-2

I am a beginner of Python. I have a dataset that contains people's traveling records in each time period and would like to get a new dataframe, that describes the choice set for each person when she travels.

I am trying to find all the stations that are within 5 km of a person from lat/lon coordinates. I have a dataframe that contains person-id, person location coordinates at time t, station coordinates. I would like to get a new dataframe containing all the stations that are within 5 km of the person that have appeared in the dataset (use person-id and time-t as two separate indices), and the respective distances to all of them as another column. For example, if station 1 has appeared in period 1, but not in 2, it is actually still there but just was not in the traveling records of people in time 2. This would generate a dataframe that describes the choice set for each person at time t (for example, a person's consideration set for which station to get gas for her car), as a person can move, but a station would always be available in the choice set after it is built. (Also note that although B did not go to any station at time 2, she still has a choice set of 5 and 6, as long as B has appeared in previous times. In other words, if a person has appeared, she would always be there. And that is why B showed again in time 2.)

import geopy.distance
import pandas as pd
import numpy as np
from scipy.spatial.distance import pdist, squareform

df = pd.DataFrame({        
    'time' : [1,1,2,2],                               
    'personid' : ['A','B','A','C'],      
    'station' : [5,6,7,5],
    'stationLoc' : [(122.286, 114.135),(122.284, 114.131),(122.286, 114.224),(122.286, 114.135)],     
    'personLoc' : [(122.283, 114.127),(122.283, 114.127),(122.286, 114.219),(122.286, 114.224)],                          
    })

What I expect to get is like:

df1 = pd.DataFrame({        
    'personid' : ['A','A','A','A','A','B','B','B','B','C'], 
    'time' : [1,1,2,2,2,1,1,2,2,2],                                    
    'stations_within_5km' : [5, 6, 5, 6, 7,  5, 6, 5, 6, 7], 
    'distance' : [Ato5, Ato6, Ato5, Ato6, Ato7,  Bto5, Bto6, Bto5, Bto6, Cto7],                
    })

I have tried to use a loop, but find it hard to implement this thought to get a standardized format of the data to run a regression. Sonia's answer is great, but it was posted when I did not make my statement clear. Sorry about this, but still appreciate it.
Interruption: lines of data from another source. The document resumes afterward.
-- ==== Sys2Proof/Decode.lean ====
section
/-! DEFINITION. The two decoders and their encoders. A request word is decoded by its operation code (30_encoding.md R42,
R43); a command byte by the rows of R46. Each refusal has a name. The encoders write the words the assembler writes (R53)
and the bytes the block emits (R46). -/

namespace Sys2Proof

/-- Why a word is no instruction. -/
inductive DecodeError where
  /-- `OPC` is not one of the 21 codes (R50). -/
  | illegalOpc (opc : Byte)
  /-- The command byte matches no row of R46 (R52: opaque to the block). -/
  | unlistedCommand (byte : Byte)
  /-- `decodeTableWord` was asked for a width no row has. -/
  | unknownWidth (nbits : Nat)
  deriving DecidableEq, Repr

/-- A command byte of R46 as the device reads it: the 11 rows, with their parameters. -/
inductive Command where
  | colLow (lsb4 : BitVec 4)
  | colHigh (msb3 : BitVec 3)
  | rowLow (lsb4 : BitVec 4)
  | rowHigh (msb4 : BitVec 4)
  | vbias
  | inverse (enable : Bool)
  | dispen (sleep : Bool)
  | mapping (mirrorX mirrorY : Bool)
  | colorPat
  | colorMode
  | sysReset
  deriving DecidableEq, Repr

/-- An instruction's encoding: a request word on the request port, or a command byte on the LCD bus. -/
inductive Encoded where
  | request (w : Request)
  | command (b : Byte)
  deriving DecidableEq, Repr

/-- `A` = `REQ[23:16]` (R41). -/
def aField (w : Request) : Byte := w.extractLsb' 16 8
/-- `B` = `REQ[15:8]` (R41). -/
def bField (w : Request) : Byte := w.extractLsb' 8 8
/-- `C` = `REQ[7:0]` (R41). -/
def cField (w : Request) : Byte := w.extractLsb' 0 8
/-- `B:C`, the operand of `WRWORD` (R43). -/
def bcField (w : Request) : Word := w.extractLsb' 0 16

/-- Decoding a request: by `OPC` only (R42), with the operands of R43; every other code is refused by name (R50). -/
def decodeRequest (w : Request) : Except DecodeError Instr :=
  let c := cField w
  match opcField w with
  | 0x01#8 => .ok (.setDir (c.getLsbD 0))
  | 0x02#8 => .ok (.wrb c)
  | 0x03#8 => .ok .rdb
  | 0x04#8 => .ok (.selChip (c.getLsbD 0))
  | 0x05#8 => .ok (.selCmd (c.getLsbD 0))
  | 0x06#8 => .ok (.setRst (c.getLsbD 0))
  | 0x10#8 => .ok (.sendCmd c)
  | 0x11#8 => .ok (.wrWord (bcField w))
  | 0x12#8 => .ok .rdWord
  | 0x20#8 => .ok (.setCol c)
  | 0x21#8 => .ok (.setRow c)
  | 0x22#8 => .ok (.drawPixel (aField w) (bField w) (c.getLsbD 0))
  | 0x23#8 => .ok (.fillScreen (c.getLsbD 0))
  | 0x24#8 => .ok (.drawTriplet (c.getLsbD 2) (c.getLsbD 1) (c.getLsbD 0))
  | 0x30#8 => .ok (.setVbias c)
  | 0x31#8 => .ok (.setInv (c.getLsbD 0))
  | 0x32#8 => .ok (.setDispEn (c.getLsbD 0))
  | 0x33#8 => .ok (.setMap (c.getLsbD 2) (c.getLsbD 1))
  | 0x34#8 => .ok .setColorPat
  | 0x35#8 => .ok .setColorMode
  | 0x36#8 => .ok .sysReset
  | opc => .error (.illegalOpc opc)

/-- Decoding a command byte by the rows of R46. The byte after `0x81` is exempt (R51): the device keeps that bit. -/
def decodeCommand (b : Byte) : Except DecodeError Command :=
  if b &&& 0xF0#8 = 0x00#8 then .ok (.colLow (b.extractLsb' 0 4))
  else if b &&& 0xF8#8 = 0x10#8 then .ok (.colHigh (b.extractLsb' 0 3))
  else if b &&& 0xF0#8 = 0x60#8 then .ok (.rowLow (b.extractLsb' 0 4))
  else if b &&& 0xF0#8 = 0x70#8 then .ok (.rowHigh (b.extractLsb' 0 4))
  else if b = 0x81#8 then .ok .vbias
  else if b &&& 0xFE#8 = 0xA6#8 then .ok (.inverse (b.getLsbD 0))
  else if b &&& 0xFE#8 = 0xAC#8 then .ok (.dispen (b.getLsbD 0))
  else if b &&& 0xF9#8 = 0xC0#8 then .ok (.mapping (b.getLsbD 2) (b.getLsbD 1))
  else if b = 0xD1#8 then .ok .colorPat
  else if b = 0xD4#8 then .ok .colorMode
  else if b = 0xE2#8 then .ok .sysReset
  else .error (.unlistedCommand b)

/-- The instruction a command byte is. -/
def Command.toInstr : Command → Instr
  | .colLow n => .cmdColLow n
  | .colHigh n => .cmdColHigh n
  | .rowLow n => .cmdRowLow n
  | .rowHigh n => .cmdRowHigh n
  | .vbias => .cmdVbias
  | .inverse e => .cmdInverse e
  | .dispen s => .cmdDispen s
  | .mapping mx my => .cmdMapping mx my
  | .colorPat => .cmdColorPat
  | .colorMode => .cmdColorMode
  | .sysReset => .cmdSysReset

/-- Decoding either encoding. -/
def decode : Encoded → Except DecodeError Instr
  | .request w => decodeRequest w
  | .command b => (decodeCommand b).map Command.toInstr

/-- A Boolean parameter as one bit at place `i` of a byte (R6: 1 is true). -/
def boolAt (i : Nat) (p : Bool) : Byte := (BitVec.ofBool p).setWidth 8 <<< i

/-- `0x..` in the document's table: "opcode base OR parameter bits" (R45, R46). -/
def encodeCommand : Command → Byte
  | .colLow n => 0x00#8 ||| n.setWidth 8
  | .colHigh n => 0x10#8 ||| n.setWidth 8
  | .rowLow n => 0x60#8 ||| n.setWidth 8
  | .rowHigh n => 0x70#8 ||| n.setWidth 8
  | .vbias => 0x81#8
  | .inverse e => 0xA6#8 ||| boolAt 0 e
  | .dispen s => 0xAC#8 ||| boolAt 0 s
  | .mapping mx my => 0xC0#8 ||| boolAt 2 mx ||| boolAt 1 my
  | .colorPat => 0xD1#8
  | .colorMode => 0xD4#8
  | .sysReset => 0xE2#8

/-- A request word from its four bytes (R41). -/
def requestWord (opc a b c : Byte) : Request := opc ++ a ++ b ++ c

/-- The word the assembler writes for an operation (R53), and the byte of a command (R46). -/
def encode : Instr → Encoded
  | .setDir o => .request (requestWord 0x01#8 0#8 0#8 (boolAt 0 o))
  | .wrb v => .request (requestWord 0x02#8 0#8 0#8 v)
  | .rdb => .request (requestWord 0x03#8 0#8 0#8 0#8)
  | .selChip a => .request (requestWord 0x04#8 0#8 0#8 (boolAt 0 a))
  | .selCmd k => .request (requestWord 0x05#8 0#8 0#8 (boolAt 0 k))
  | .setRst a => .request (requestWord 0x06#8 0#8 0#8 (boolAt 0 a))
  | .sendCmd b => .request (requestWord 0x10#8 0#8 0#8 b)
  | .wrWord v => .request (requestWord 0x11#8 0#8 (v.extractLsb' 8 8) (v.extractLsb' 0 8))
  | .rdWord => .request (requestWord 0x12#8 0#8 0#8 0#8)
  | .setCol c => .request (requestWord 0x20#8 0#8 0#8 c)
  | .setRow r => .request (requestWord 0x21#8 0#8 0#8 r)
  | .drawPixel x y on => .request (requestWord 0x22#8 x y (boolAt 0 on))
  | .fillScreen on => .request (requestWord 0x23#8 0#8 0#8 (boolAt 0 on))
  | .drawTriplet p1 p2 p3 => .request (requestWord 0x24#8 0#8 0#8 (boolAt 2 p1 ||| boolAt 1 p2 ||| boolAt 0 p3))
  | .setVbias v => .request (requestWord 0x30#8 0#8 0#8 v)
  | .setInv e => .request (requestWord 0x31#8 0#8 0#8 (boolAt 0 e))
  | .setDispEn s => .request (requestWord 0x32#8 0#8 0#8 (boolAt 0 s))
  | .setMap mx my => .request (requestWord 0x33#8 0#8 0#8 (boolAt 2 mx ||| boolAt 1 my))
  | .setColorPat => .request (requestWord 0x34#8 0#8 0#8 0#8)
  | .setColorMode => .request (requestWord 0x35#8 0#8 0#8 0#8)
  | .sysReset => .request (requestWord 0x36#8 0#8 0#8 0#8)
  | .cmdColLow n => .command (encodeCommand (.colLow n))
  | .cmdColHigh n => .command (encodeCommand (.colHigh n))
  | .cmdRowLow n => .command (encodeCommand (.rowLow n))
  | .cmdRowHigh n => .command (encodeCommand (.rowHigh n))
  | .cmdVbias => .command (encodeCommand .vbias)
  | .cmdInverse e => .command (encodeCommand (.inverse e))
  | .cmdDispen s => .command (encodeCommand (.dispen s))
  | .cmdMapping mx my => .command (encodeCommand (.mapping mx my))
  | .cmdColorPat => .command (encodeCommand .colorPat)
  | .cmdColorMode => .command (encodeCommand .colorMode)
  | .cmdSysReset => .command (encodeCommand .sysReset)

/-- An encoding is well formed: a canonical request word, or a listed command byte. -/
def Encoded.wellFormed : Encoded → Bool
  | .request w => WellFormed.canonicalRequest w
  | .command b => WellFormed.listedCommand b

/-- The encoding of a table row's bits: 32 bits are a request word, 8 bits a command byte. -/
def tableWord (nbits w : Nat) : Except DecodeError Encoded :=
  if nbits = 32 then .ok (.request (BitVec.ofNat 32 w))
  else if nbits = 8 then .ok (.command (BitVec.ofNat 8 w))
  else .error (.unknownWidth nbits)

/-- What the decoder reads from a row's bits as spec/opcode_table.json numbers them. -/
def decodeTableWord (nbits w : Nat) : Option Instr :=
  match tableWord nbits w with
  | .ok e =>
    match decode e with
    | .ok i => some i
    | .error _ => none
  | .error _ => none

end Sys2Proof
end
This is written in Python. But if R could work better, R code would also be welcome. Any thoughts would be appreciated.

Thank you very much!

Henry Ecker
  • 34,399
  • 18
  • 41
  • 57
Jacob2309
  • 51
  • 7
  • You have mentioned "all the stations that are within 5 km of the person at AND before time t " . In that case, are you looking for two distances? like one before t and one at t? The question and the output given doesnt match. Where does the output show "distance before t" and "distance after t"? – Sonia Samipillai Sep 04 '21 at 14:54
  • Hi Sonia. Thank you so much for your kind reply. It is that I found the previous description would get me a result that would miss some values. Sorry for the previous incorrect description. Regarding distance, I mean, all the stations, as long as they have appeared, they would be taken into the consideration set, even if the station is not shown in the original traveling records at time t. So there would not be two distances from the same station before and after t, as long as the person stays in the same place. Thank you Sonia. ;) – Jacob2309 Sep 04 '21 at 15:00
  • Please clarify your specific problem or provide additional details to highlight exactly what you need. As it's currently written, it's hard to tell exactly what you're asking. – Community Sep 08 '21 at 19:24

1 Answers1

1

Use the Haversine distance to compute the distance between two coordinates. Haversine formula is given below

def haversine_distance(point1,point2):
    '''
    Takes point1 and point2 and calculates the haversine distance 
    between the two points.
    
    Input Parameters
    ----------------
    point1 and point2 as latitude and longitude coordinates in tuples
    
    For e.g.,
    
    point1_coords = (49.012798, 2.550000)
    point2_coords = (-43.489399, 172.531998)
    
    Output Parameters
    -----------------
    Distance in Km
    
    Notes
    -----
    The Haversine (or great circle) distance is the angular distance 
    between two points on the surface of a sphere.
    
    '''
    lat1,lon1 = point1
    lat2,lon2 = point2

    # φ1, φ2 are the latitude of point 1 and latitude of point 2 (in radians)
    phi1 = math.radians(lat1)
    phi2 = math.radians(lat2)
    # λ1, λ2 are the longitude of point 1 and longitude of point 2 (in radians).
    lambda1 = math.radians(lon1)
    lambda2 = math.radians(lon2)

    delta_phi = phi2-phi1
    delta_lambda = lambda2-lambda1

    # Calculating a
    a = math.sin(delta_phi/2.0)**2 + math.cos(phi1)*math.cos(phi2)*math.sin(delta_lambda/2.0)**2
    
    # Calculating c
    c = 2*math.atan2(math.sqrt(a),math.sqrt(1-a))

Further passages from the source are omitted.